BEGIN

/-- The registers of block LNK (n = 8). -/
def regsLNK : List RegDesc :=
  [⟨0x0, 0x4, 1, [⟨31, 28, .ro, 0x0⟩, ⟨27, 24, .ro, 0x0⟩, ⟨23, 20, .ro, 0x0⟩, ⟨19, 16, .ro, 0x0⟩, ⟨15, 12, .ro, 0x0⟩, ⟨11, 10, .ro, 0x0⟩, ⟨9, 2, .ro, 0x0⟩, ⟨1, 1, .ro, 0x0⟩, ⟨0, 0, .ro, 0x0⟩]⟩,
   ⟨0x100, 0x20, 2, [⟨31, 0, .ro, 0x0⟩]⟩,
   ⟨0x104, 0x20, 2, [⟨31, 0, .ro, 0x0⟩]⟩,
   ⟨0x108, 0x20, 2, [⟨31, 0, .ro, 0x0⟩]⟩,
   ⟨0x10C, 0x20, 2, [⟨31, 16, .ro, 0x0⟩, ⟨15, 0, .ro, 0x0⟩]⟩,
   ⟨0x110, 0x20, 2, [⟨31, 0, .ro, 0x0⟩]⟩] ++
  [⟨0x204, 0x4, 3, [⟨31, 16, .ro, 0x0⟩, ⟨15, 0, .ro, 0x0⟩]⟩,
   ⟨0x214, 0x4, 3, [⟨31, 16, .ro, 0x0⟩, ⟨15, 0, .ro, 0x0⟩]⟩,
   ⟨0x300, 0x4, 1, [⟨31, 2, .ro, 0x0⟩, ⟨1, 1, .wo, 0x0⟩, ⟨0, 0, .wo, 0x0⟩]⟩]

/-- The registers of block LPH (n = 9). -/
def regsLPH : List RegDesc :=
  [⟨0x0, 0x400, 32, [⟨31, 24, .ro, 0x0⟩, ⟨23, 20, .ro, 0x0⟩, ⟨19, 4, .ro, 0x0⟩, ⟨3, 3, .ro, 0x0⟩, ⟨2, 2, .ro, 0x0⟩, ⟨1, 1, .ro, 0x0⟩, ⟨0, 0, .ro, 0x0⟩]⟩,
   ⟨0x4, 0x400, 32, [⟨31, 21, .ro, 0x0⟩, ⟨20, 16, .rw, 0xA⟩, ⟨15, 12, .ro, 0x0⟩, ⟨11, 8, .rw, 0x4⟩, ⟨7, 1, .ro, 0x0⟩, ⟨0, 0, .rw, 0x0⟩]⟩,
   ⟨0x8, 0x400, 32, [⟨31, 30, .rw, 0x0⟩, ⟨29, 9, .ro, 0x0⟩, ⟨8, 8, .wo, 0x0⟩, ⟨7, 5, .ro, 0x0⟩, ⟨4, 0, .rw, 0x0⟩]⟩,
   ⟨0xC, 0x400, 32, [⟨31, 0, .ro, 0x0⟩]⟩,
   ⟨0x10, 0x400, 32, [⟨31, 31, .wo, 0x0⟩, ⟨30, 16, .ro, 0x0⟩, ⟨15, 0, .ro, 0x0⟩]⟩]

/-- The registers of block PTR (n = 10). -/
def regsPTR : List RegDesc :=
  [⟨0x0, 0x4, 1, [⟨31, 28, .ro, 0x0⟩, ⟨27, 16, .ro, 0x0⟩, ⟨15, 7, .ro, 0x0⟩, ⟨6, 0, .ro, 0x0⟩]⟩,
   ⟨0x4, 0x4, 1, [⟨31, 26, .ro, 0x0⟩, ⟨25, 16, .ro, 0x0⟩, ⟨15, 11, .ro, 0x0⟩, ⟨10, 0, .ro, 0x0⟩]⟩,
   ⟨0x100, 0x10, 4, [⟨31, 0, .ro, 0x0⟩]⟩,
   ⟨0x104, 0x10, 4, [⟨31, 0, .ro, 0x0⟩]⟩,
   ⟨0x108, 0x10, 4, [⟨31, 31, .ro, 0x0⟩, ⟨30, 20, .ro, 0x0⟩, ⟨19, 16, .ro, 0x0⟩, ⟨15, 3, .ro, 0x0⟩, ⟨2, 0, .ro, 0x0⟩]⟩,
   ⟨0x10C, 0x10, 4, [⟨31, 31, .ro, 0x0⟩, ⟨30, 30, .ro, 0x0⟩, ⟨29, 20, .ro, 0x0⟩, ⟨19, 16, .ro, 0x0⟩, ⟨15, 0, .ro, 0x0⟩]⟩] ++
  [⟨0x200, 0x10, 3, [⟨31, 16, .ro, 0x0⟩, ⟨15, 0, .rw, 0x1⟩]⟩,
   ⟨0x204, 0x10, 3, [⟨31, 24, .ro, 0x0⟩, ⟨23, 0, .rw, 0x10⟩]⟩,
   ⟨0x300, 0x4, 1, [⟨31, 1, .ro, 0x0⟩, ⟨0, 0, .rw, 0x0⟩]⟩]

/-- The registers of block INK (n = 11). -/
def regsINK : List RegDesc :=
  [⟨0x0, 0x4, 1, [⟨31, 18, .ro, 0x0⟩, ⟨17, 0, .ro, 0x0⟩]⟩,
   ⟨0x4, 0x4, 1, [⟨31, 18, .ro, 0x0⟩, ⟨17, 0, .ro, 0x0⟩]⟩,
   ⟨0x100, 0x8, 16, [⟨31, 17, .ro, 0x0⟩, ⟨16, 0, .ro, 0x0⟩]⟩,
   ⟨0x104, 0x8, 16, [⟨31, 18, .ro, 0x0⟩, ⟨17, 0, .ro, 0x0⟩]⟩,
   ⟨0x180, 0x4, 1, [⟨31, 4, .ro, 0x0⟩, ⟨3, 0, .ro, 0x0⟩]⟩,
   ⟨0x200, 0x4, 1, [⟨31, 29, .ro, 0x0⟩, ⟨28, 16, .ro, 0x0⟩, ⟨15, 13, .ro, 0x0⟩, ⟨12, 0, .ro, 0x0⟩]⟩] ++
  [⟨0x204, 0x4, 1, [⟨31, 27, .ro, 0x0⟩, ⟨26, 16, .ro, 0x0⟩, ⟨15, 11, .ro, 0x0⟩, ⟨10, 0, .ro, 0x0⟩]⟩,
   ⟨0x208, 0x4, 1, [⟨31, 0, .ro, 0x0⟩]⟩,
   ⟨0x300, 0x4, 1, [⟨31, 31, .w1c, 0x0⟩, ⟨30, 28, .ro, 0x0⟩, ⟨27, 24, .ro, 0x0⟩, ⟨23, 16, .ro, 0x0⟩, ⟨15, 1, .ro, 0x0⟩, ⟨0, 0, .ro, 0x0⟩]⟩,
   ⟨0x304, 0x4, 1, [⟨31, 0, .ro, 0x0⟩]⟩,
   ⟨0x308, 0x4, 1, [⟨31, 5, .ro, 0x0⟩, ⟨4, 0, .ro, 0x0⟩]⟩]

/-- The registers of block RAY (n = 12). -/
def regsRAY : List RegDesc :=
  [⟨0x0, 0x100, 4, [⟨31, 18, .ro, 0x0⟩, ⟨17, 16, .rw, 0x0⟩, ⟨15, 13, .ro, 0x0⟩, ⟨12, 12, .rw, 0x0⟩, ⟨11, 9, .ro, 0x0⟩, ⟨8, 8, .rw, 0x0⟩, ⟨7, 6, .rw, 0x0⟩, ⟨5, 4, .rw, 0x0⟩, ⟨3, 3, .ro, 0x0⟩, ⟨2, 2, .rw, 0x0⟩, ⟨1, 0, .rw, 0x0⟩]⟩,
   ⟨0x4, 0x100, 4, [⟨31, 16, .ro, 0x0⟩, ⟨15, 0, .rw, 0x8000⟩]⟩,
   ⟨0x8, 0x100, 4, [⟨31, 17, .ro, 0x0⟩, ⟨16, 16, .ro, 0x1⟩, ⟨15, 8, .ro, 0xFF⟩, ⟨7, 5, .ro, 0x0⟩, ⟨4, 0, .ro, 0x0⟩]⟩,
   ⟨0xC, 0x100, 4, [⟨31, 0, .ro, 0x0⟩]⟩,
   ⟨0x10, 0x100, 4, [⟨31, 3, .ro, 0x0⟩, ⟨2, 0, .ro, 0x0⟩]⟩,
   ⟨0x14, 0x100, 4, [⟨31, 12, .ro, 0x0⟩, ⟨11, 8, .rw, 0x0⟩, ⟨7, 4, .rw, 0x0⟩, ⟨3, 0, .ro, 0x0⟩]⟩] ++
  [⟨0x800, 0x4, 1, [⟨31, 24, .ro, 0x0⟩, ⟨23, 0, .ro, 0x0⟩]⟩]

/-- The registers of block ENG (n = 13). -/
def regsENG : List RegDesc :=
  [⟨0x0, 0x10, 32, [⟨31, 16, .ro, 0x0⟩, ⟨15, 8, .ro, 0x0⟩, ⟨7, 4, .ro, 0x0⟩, ⟨3, 1, .ro, 0x0⟩, ⟨0, 0, .ro, 0x0⟩]⟩,
   ⟨0x4, 0x10, 32, [⟨31, 0, .ro, 0x0⟩]⟩,
   ⟨0x8, 0x10, 32, [⟨31, 28, .ro, 0x0⟩, ⟨27, 24, .ro, 0x0⟩, ⟨23, 22, .ro, 0x0⟩, ⟨21, 20, .ro, 0x0⟩, ⟨19, 0, .ro, 0x0⟩]⟩,
   ⟨0xC, 0x10, 32, [⟨31, 16, .ro, 0x0⟩, ⟨15, 13, .ro, 0x0⟩, ⟨12, 0, .ro, 0x0⟩]⟩,
   ⟨0x400, 0x8, 4, [⟨31, 31, .ro, 0x0⟩, ⟨30, 30, .ro, 0x0⟩, ⟨29, 29, .ro, 0x0⟩, ⟨28, 28, .ro, 0x0⟩, ⟨27, 24, .ro, 0x0⟩, ⟨23, 16, .ro, 0x0⟩, ⟨15, 14, .ro, 0x0⟩, ⟨13, 0, .ro, 0x0⟩]⟩,
   ⟨0x404, 0x8, 4, [⟨31, 16, .ro, 0x0⟩, ⟨15, 13, .ro, 0x0⟩, ⟨12, 0, .ro, 0x0⟩]⟩] ++
  [⟨0x420, 0x4, 4, [⟨31, 31, .wo, 0x0⟩, ⟨30, 16, .ro, 0x0⟩, ⟨15, 0, .ro, 0x0⟩]⟩,
   ⟨0x430, 0x4, 1, [⟨31, 17, .ro, 0x0⟩, ⟨16, 16, .ro, 0x0⟩, ⟨15, 12, .ro, 0x0⟩, ⟨11, 0, .ro, 0x0⟩]⟩]

/-- The registers of block CDC (n = 14). -/
def regsCDC : List RegDesc :=
  [⟨0x0, 0x100, 16, [⟨31, 31, .ro, 0x0⟩, ⟨30, 30, .ro, 0x0⟩, ⟨29, 28, .ro, 0x0⟩, ⟨27, 24, .ro, 0x0⟩, ⟨23, 16, .ro, 0x0⟩, ⟨15, 12, .ro, 0x0⟩, ⟨11, 0, .ro, 0x0⟩]⟩,
   ⟨0x4, 0x100, 16, [⟨31, 0, .ro, 0x0⟩]⟩,
   ⟨0x8, 0x100, 16, [⟨31, 0, .ro, 0x0⟩]⟩,
   ⟨0xC, 0x100, 16, [⟨31, 0, .ro, 0x0⟩]⟩,
   ⟨0x10, 0x100, 16, [⟨31, 0, .ro, 0x0⟩]⟩,
   ⟨0x14, 0x100, 16, [⟨31, 0, .ro, 0x0⟩]⟩] ++
  [⟨0x1000, 0x4, 1, [⟨31, 29, .ro, 0x0⟩, ⟨28, 16, .ro, 0x0⟩, ⟨15, 0, .ro, 0x0⟩]⟩]

/-- The registers of block SCN (n = 15). -/
def regsSCN : List RegDesc :=
  [⟨0x0, 0x100, 4, [⟨31, 13, .ro, 0x0⟩, ⟨12, 8, .ro, 0x0⟩, ⟨7, 6, .ro, 0x0⟩, ⟨5, 4, .ro, 0x0⟩, ⟨3, 3, .ro, 0x0⟩, ⟨2, 2, .ro, 0x0⟩, ⟨1, 1, .ro, 0x0⟩, ⟨0, 0, .ro, 0x0⟩]⟩,
   ⟨0x4, 0x100, 4, [⟨31, 0, .ro, 0x0⟩]⟩,
   ⟨0x8, 0x100, 4, [⟨31, 0, .ro, 0x0⟩]⟩,
   ⟨0xC, 0x100, 4, [⟨31, 0, .ro, 0x0⟩]⟩,
   ⟨0x10, 0x100, 4, [⟨31, 0, .ro, 0x0⟩]⟩,
   ⟨0x14, 0x100, 4, [⟨31, 0, .ro, 0x0⟩]⟩] ++
  [⟨0x18, 0x100, 4, [⟨31, 30, .ro, 0x0⟩, ⟨29, 20, .rw, 0x0⟩, ⟨19, 10, .rw, 0x0⟩, ⟨9, 0, .rw, 0x0⟩]⟩]

/-- The registers of block PNL (n = 16). -/
def regsPNL : List RegDesc :=
  [⟨0x0, 0x100, 4, [⟨31, 24, .ro, 0x0⟩, ⟨23, 20, .ro, 0x0⟩, ⟨19, 16, .ro, 0x0⟩, ⟨15, 13, .ro, 0x0⟩, ⟨12, 12, .ro, 0x0⟩, ⟨11, 11, .ro, 0x0⟩, ⟨10, 8, .ro, 0x0⟩, ⟨7, 4, .ro, 0xF⟩, ⟨3, 0, .ro, 0x0⟩]⟩,
   ⟨0x4, 0x100, 4, [⟨31, 16, .ro, 0x0⟩, ⟨15, 0, .ro, 0x0⟩]⟩,
   ⟨0x8, 0x100, 4, [⟨31, 16, .ro, 0x0⟩, ⟨15, 0, .ro, 0x0⟩]⟩,
   ⟨0xC, 0x100, 4, [⟨31, 16, .ro, 0x0⟩, ⟨15, 9, .ro, 0x0⟩, ⟨8, 8, .ro, 0x0⟩, ⟨7, 7, .ro, 0x0⟩, ⟨6, 4, .ro, 0x0⟩, ⟨3, 3, .ro, 0x0⟩, ⟨2, 0, .ro, 0x0⟩]⟩,
   ⟨0x10, 0x100, 4, [⟨31, 12, .ro, 0x0⟩, ⟨11, 0, .ro, 0x0⟩]⟩,
   ⟨0x1000, 0x4, 256, [⟨31, 0, .ro, 0x0⟩]⟩]

/-- The registers of block DRC (n = 17). -/
def regsDRC : List RegDesc :=
  [⟨0x0, 0x1000, 8, [⟨31, 12, .ro, 0x0⟩, ⟨11, 10, .ro, 0x0⟩, ⟨9, 9, .ro, 0x0⟩, ⟨8, 8, .ro, 0x0⟩, ⟨7, 3, .ro, 0x0⟩, ⟨2, 0, .ro, 0x0⟩]⟩,
   ⟨0x4, 0x1000, 8, [⟨31, 0, .ro, 0x0⟩]⟩,
   ⟨0x8, 0x1000, 8, [⟨31, 16, .ro, 0x0⟩, ⟨15, 0, .ro, 0x0⟩]⟩,
   ⟨0xC, 0x1000, 8, [⟨31, 24, .ro, 0x0⟩, ⟨23, 10, .ro, 0x0⟩, ⟨9, 0, .ro, 0xA⟩]⟩,
   ⟨0x10, 0x1000, 8, [⟨31, 6, .ro, 0x0⟩, ⟨5, 4, .ro, 0x0⟩, ⟨3, 0, .ro, 0x0⟩]⟩,
   ⟨0x14, 0x1000, 8, [⟨31, 24, .ro, 0x0⟩, ⟨23, 16, .ro, 0x0⟩, ⟨15, 8, .ro, 0x0⟩, ⟨7, 0, .ro, 0x0⟩]⟩] ++
  [⟨0x8000, 0x4, 1, [⟨31, 11, .ro, 0x0⟩, ⟨10, 10, .ro, 0x0⟩, ⟨9, 9, .ro, 0x0⟩, ⟨8, 8, .ro, 0x0⟩, ⟨7, 4, .ro, 0x0⟩, ⟨3, 2, .ro, 0x0⟩, ⟨1, 0, .ro, 0x0⟩]⟩,
   ⟨0x8004, 0x4, 1, [⟨31, 22, .rw, 0x280⟩, ⟨21, 10, .rw, 0x32⟩, ⟨9, 0, .rw, 0xA⟩]⟩,
   ⟨0x8008, 0x4, 1, [⟨31, 24, .ro, 0x0⟩, ⟨23, 16, .rw, 0x18⟩, ⟨15, 0, .rw, 0x10⟩]⟩,
   ⟨0x800C, 0x4, 1, [⟨31, 8, .ro, 0x0⟩, ⟨7, 0, .rw, 0x5⟩]⟩,
   ⟨0x8010, 0x4, 1, [⟨31, 31, .ro, 0x0⟩, ⟨30, 28, .ro, 0x0⟩, ⟨27, 25, .ro, 0x0⟩, ⟨24, 22, .ro, 0x0⟩, ⟨21, 16, .ro, 0x0⟩, ⟨15, 8, .ro, 0x0⟩, ⟨7, 0, .ro, 0x0⟩]⟩,
   ⟨0x8014, 0x4, 1, [⟨31, 0, .ro, 0x0⟩]⟩] ++
  [⟨0x8018, 0x4, 1, [⟨31, 5, .ro, 0x0⟩, ⟨4, 0, .ro, 0x0⟩]⟩,
   ⟨0x9000, 0x4, 1024, [⟨31, 0, .ro, 0x0⟩]⟩,
   ⟨0xA000, 0x4, 1, [⟨31, 16, .wo, 0x0⟩, ⟨15, 3, .ro, 0x0⟩, ⟨2, 2, .ro, 0x0⟩, ⟨1, 1, .wo, 0x0⟩, ⟨0, 0, .wo, 0x0⟩]⟩,
   ⟨0xA004, 0x4, 1, [⟨31, 0, .rw, 0x0⟩]⟩,
   ⟨0xA008, 0x4, 1, [⟨31, 5, .ro, 0x0⟩, ⟨4, 0, .rw, 0x0⟩]⟩,
   ⟨0xA040, 0x4, 16, [⟨31, 0, .ro, 0x0⟩]⟩] ++
  [⟨0xA080, 0x4, 2, [⟨31, 0, .ro, 0x0⟩]⟩,
   ⟨0xA088, 0x4, 2, [⟨31, 0, .ro, 0x0⟩]⟩]

/-- The registers of block CAM (n = 18). -/
def regsCAM : List RegDesc :=
  [⟨0x0, 0x100, 8, [⟨31, 30, .ro, 0x0⟩, ⟨29, 27, .ro, 0x0⟩, ⟨26, 26, .ro, 0x0⟩, ⟨25, 24, .ro, 0x0⟩, ⟨23, 10, .ro, 0x0⟩, ⟨9, 0, .ro, 0x0⟩]⟩,
   ⟨0x4, 0x100, 8, [⟨31, 0, .ro, 0x0⟩]⟩,
   ⟨0x8, 0x100, 8, [⟨31, 30, .ro, 0x0⟩, ⟨29, 16, .ro, 0x0⟩, ⟨15, 14, .ro, 0x0⟩, ⟨13, 0, .ro, 0x0⟩]⟩,
   ⟨0xC, 0x100, 8, [⟨31, 0, .ro, 0x0⟩]⟩,
   ⟨0x10, 0x100, 8, [⟨31, 0, .ro, 0x0⟩]⟩,
   ⟨0x14, 0x100, 8, [⟨31, 16, .ro, 0x0⟩, ⟨15, 0, .ro, 0x0⟩]⟩] ++
  [⟨0x18, 0x100, 8, [⟨31, 0, .ro, 0x0⟩]⟩]

/-- The registers of block ISP (n = 19). -/
def regsISP : List RegDesc :=
  [⟨0x0, 0x4, 1, [⟨31, 16, .ro, 0x0⟩, ⟨15, 6, .ro, 0x0⟩, ⟨5, 5, .ro, 0x0⟩, ⟨4, 4, .ro, 0x0⟩, ⟨3, 3, .ro, 0x0⟩, ⟨2, 0, .ro, 0x0⟩]⟩,
   ⟨0x100, 0x10, 8, [⟨31, 16, .rw, 0x1000⟩, ⟨15, 0, .rw, 0x1000⟩]⟩,
   ⟨0x104, 0x10, 8, [⟨31, 16, .rw, 0x1000⟩, ⟨15, 0, .rw, 0x1000⟩]⟩,
   ⟨0x108, 0x10, 8, [⟨31, 0, .ro, 0x0⟩]⟩]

END

**Your task**. The answer must be an exact copy of the lines from the one containing "def regsISP : List" through the last line of the records, both included.

**Task response**.
def regsISP : List RegDesc :=
  [⟨0x0, 0x4, 1, [⟨31, 16, .ro, 0x0⟩, ⟨15, 6, .ro, 0x0⟩, ⟨5, 5, .ro, 0x0⟩, ⟨4, 4, .ro, 0x0⟩, ⟨3, 3, .ro, 0x0⟩, ⟨2, 0, .ro, 0x0⟩]⟩,
   ⟨0x100, 0x10, 8, [⟨31, 16, .rw, 0x1000⟩, ⟨15, 0, .rw, 0x1000⟩]⟩,
   ⟨0x104, 0x10, 8, [⟨31, 16, .rw, 0x1000⟩, ⟨15, 0, .rw, 0x1000⟩]⟩,
   ⟨0x108, 0x10, 8, [⟨31, 0, .ro, 0x0⟩]⟩]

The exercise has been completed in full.